Sunday, 16 March 2014
Release date: March 1, 1941.
Series: Merrie Melodies.
Supervision: Friz Freleng.
Producer: Leon Schlesinger.
Starring: Mel Blanc (Mouse / Black Cat).
Story: Michael Maltese.
Animation: Herman Cohen.
Musical Direction: Carl W. Stalling.
Sound: Treg Brown (uncredited).
Synopsis: A small mouse is fed up of being chased continuously by a cat at every opportunity, and requests the black cat to take the perilous task in giving up chasing mice and making amends with a local bulldog.
As 1941 slowly becomes a turning point for Warners as they're striking out funnier and wackier stories, this short is one of the prime and underrated examples of that. Being a writing credit for Mike Maltese, it's without doubt this is certainly is his own conception story wise.
The short focuses on a black cat and a mouse, as with previous cartoons--you'd expect the short to be a wacky episode involving a cat-and-mouse routine, but Maltese takes the short a different turn. The short begins with a predictable mouse chase around the house, in which the mouse quickly makes it back in the mouse hole.
Breathless, he is fed up of the cliche of being chased by cats, and then decides to create a diversion from mentioning the word "showdown", "That's it! I'll give him a showdown!".
Maltese creates a naturalistic personality of the mouse, where he proclaims "What am I a man or a mouse? I am a man!", therefore having identity as the theme of the short. This does lead to a fitting final line conclusion (spoiler) where he admits to being a mouse after his plan does awry, which is what makes Maltese a brilliant cartoon writer that way. With this, he walks to the cat and attempts to negotiates a truce to end the mice-cat feud, whereas the cat feels vulnerable the same way, "Well, dogs have always chased cats".

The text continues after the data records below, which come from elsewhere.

-- ==== Sys2Proof/Tests/Slice0.lean ====
section
/-! SUPPORT. Tests against the vectors of 95_test_vectors.md and the encodings of 30_encoding.md, and for each statement
a concrete input that meets its hypotheses. -/

namespace Sys2Proof.Tests

open Sys2Proof.Machine

/-! ## Small states -/

/-- The outcome is a next state with the property. -/
def holds (o : Host.Outcome State Fault Refusal) (p : State → Bool) : Bool :=
  match o with
  | .next t => p t
  | .fault _ => false
  | .refused _ => false

/-- The reset state with some registers set. -/
def regs (l : List (Nibble × Byte)) : State := l.foldl (fun s p => s.setReg p.1 p.2) State.reset

/-- A byte laid in memory. -/
def withByte (s : State) (a : Nat) (v : Byte) : State := s.setMem (Memory.setByte s.params.font s.mem a v)

/-- The reset state with the host's next move given. -/
def asked (m : HostMove) : State := State.reset.setAgenda [m]

/-- A faulted block: the record of vector S8. -/
def s8Record : FaultRecord := { kind := .unknownOpcode 0x0001, pc := 0x200 }

/-- A block that has faulted. -/
def broken : State := State.reset.setStatus (.faulted s8Record)

/-! ## WellFormed: what each check refuses (R87, R85, R251) -/

theorem test_knownWord_refuses : knownWord 0x0001 = false ∧ knownWord 0x8128 = false ∧ knownWord 0xF175 = false := by
  decide

theorem test_canonicalWord_refuses :
    canonicalWord 0x0120 = false ∧ canonicalWord 0x5121 = false ∧ canonicalWord 0x9121 = false := by decide

theorem test_canonicalWord_accepts : canonicalWord 0x00E0 = true ∧ canonicalWord 0x5120 = true := by decide

theorem test_imageFits_refuses_3585 : imageFits 0x200 (List.replicate 3585 0) = false := by
  rw [imageFits, List.length_replicate]; decide

theorem test_imageFits_accepts_3584 : imageFits 0x200 (List.replicate 3584 0) = true := by
  rw [imageFits, List.length_replicate]; decide

theorem test_decodeBytes_refuses :
    decodeBytes [0x12] = .error .truncated ∧ decodeBytes [0x00, 0x01] = .error (.unknownWord 0x0001) := by
  constructor <;> rfl

/-! ## Decoding: one word for every instruction, written bit by bit from the patterns of R86 -/

theorem test_decode_flow :
    decode 0b0000_0000_1110_0000 = .instr .cls ∧ decode 0b0000_0000_1110_1110 = .instr .ret ∧
    decode 0b0001_1010_1011_1100 = .instr (.jp 0xABC) ∧ decode 0b0010_0100_0000_0001 = .instr (.call 0x401) ∧
    decode 0b0011_0011_0100_0010 = .instr (.seImm 3 0x42) ∧ decode 0b0100_0011_0100_0010 = .instr (.sneImm 3 0x42) ∧
    decode 0b0101_0001_0010_0000 = .instr (.seReg 1 2) ∧ decode 0b1001_0001_0010_0000 = .instr (.sneReg 1 2) ∧
    decode 0b1011_0101_0000_0011 = .instr (.jpV0 0x503) := by decide

theorem test_decode_alu :
    decode 0b0110_1010_0100_0010 = .instr (.ldImm 0xA 0x42) ∧ decode 0b0111_0001_1111_1110 = .instr (.addImm 1 0xFE) ∧
    decode 0b1000_0001_0010_0000 = .instr (.ldReg 1 2) ∧ decode 0b1000_0001_0010_0001 = .instr (.orReg 1 2) ∧
    decode 0b1000_0001_0010_0010 = .instr (.andReg 1 2) ∧ decode 0b1000_0001_0010_0011 = .instr (.xorReg 1 2) ∧
    decode 0b1000_0001_0010_0100 = .instr (.addReg 1 2) ∧ decode 0b1000_0001_0010_0101 = .instr (.subReg 1 2) ∧
    decode 0b1000_0001_0010_0110 = .instr (.shr 1 2) ∧ decode 0b1000_0001_0010_0111 = .instr (.subnReg 1 2) ∧
    decode 0b1000_0001_0010_1110 = .instr (.shl 1 2) ∧ decode 0b1100_0011_0000_1111 = .instr (.rnd 3 0x0F) := by decide

theorem test_decode_index_display :
    decode 0b1010_0001_0010_0011 = .instr (.ldI 0x123) ∧ decode 0b1111_0001_0001_1110 = .instr (.addIVx 1) ∧
    decode 0b1111_0001_0010_1001 = .instr (.ldFVx 1) ∧ decode 0b1111_0011_0011_0011 = .instr (.ldBVx 3) ∧
    decode 0b1111_0010_0101_0101 = .instr (.storeRegs 2) ∧ decode 0b1111_0010_0110_0101 = .instr (.loadRegs 2) ∧
    decode 0b1101_1010_1011_0101 = .instr (.drw 0xA 0xB 5) := by decide

theorem test_decode_keys_timers :
    decode 0b1110_0001_1001_1110 = .instr (.skp 1) ∧ decode 0b1110_0001_1010_0001 = .instr (.sknp 1) ∧
    decode 0b1111_0001_0000_0111 = .instr (.ldVxDt 1) ∧ decode 0b1111_0010_0000_1010 = .instr (.ldVxK 2) ∧
    decode 0b1111_0001_0001_0101 = .instr (.ldDtVx 1) ∧ decode 0b1111_0001_0001_1000 = .instr (.ldStVx 1) := by decide

/-- The unknown words of 95_test_vectors.md section 2.1. -/
theorem test_decode_unknown :
    decode 0x0001 = .unknown 0x0001 ∧ decode 0x00FF = .unknown 0x00FF ∧ decode 0x8128 = .unknown 0x8128 ∧
    decode 0x812F = .unknown 0x812F ∧ decode 0xE19F = .unknown 0xE19F ∧ decode 0xF100 = .unknown 0xF100 ∧
    decode 0xF130 = .unknown 0xF130 ∧ decode 0xF175 = .unknown 0xF175 := by decide

theorem test_decodeTableWord : decodeTableWord 16 0x00E0 = some .cls ∧ decodeTableWord 16 0x0001 = none := by
  constructor <;> rfl
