-- ==== Sys2Proof/Word.lean ====
section
/-! DEFINITION. The word types of the machine: every value is an unsigned number of a stated width
(00_scope.md R4, R5; register width 8, `I` and `PC` 16 bits: 10_state.md R10, R12, R13). -/

namespace Sys2Proof

/-- A byte: a general register, a timer, a memory cell (R10, R16, R18). -/
abbrev Byte := BitVec 8

/-- 16 bits: `PC`, `I`, a stack entry, an instruction word (R12, R13, R14, R61). -/
abbrev Word := BitVec 16

/-- The fields `x` and `y`: the number of a general register; every value is a register (R62, R63). -/
abbrev Reg := BitVec 4

/-- The field `n`, a count 0 to 15 (R62, R63). -/
abbrev Nibble := BitVec 4

/-- The field `nnn`, a 12-bit absolute address (R62, R63). -/
abbrev Addr12 := BitVec 12

/-- The index of a key flag, 0 to 15 (R20, R221). -/
abbrev KeyIdx := BitVec 4

end Sys2Proof
end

Despite great voice acting from Mel Blanc in portraying the mouse and the cat, much of the dialogue itself feels repetitive, and going in a 'auto-pilot' mode. It takes roughly two minutes of the short for the mouse to explain how he is tired of being chased, as well his diversion for the cat to create a truce with the local bulldog, much of the dialogue is not needed and I feel it would have worked a whole lot better if the sequence had shortened it to the most necessary dialogue as well as creating action to broaden the action. The cat expressing his real emotions such as being attacked by dogs is gold in terms of acting, though the "Course I ain't yellow" dialogue is certainly overdone.
The cat's timidness are very amusing, as he consistently keeps jumping to the top of the fence, speaking timidly to Spike. Keeping the sequence pumped up as well as suspenseful is Freleng's use of comic timing for the sequence. To start off, it begins with a Tex Avery-ish sign gag, warning about Spike; with a disclaimer being split, sign by sign.
When you watch Spike's action, he chews the bone like a typewriter, which is amusing comically as well as creating a threatening image. Also, the black cat's take is very amusing in terms of timing, and only Friz could have mastered that subtle spin before the cat climbs to the top of the gate, unseen.
Unfortunately cannot create a GIF of the cycle, as I've had a bit of issues with QuickTime Player, though I hope a screenshot will receive satisfaction.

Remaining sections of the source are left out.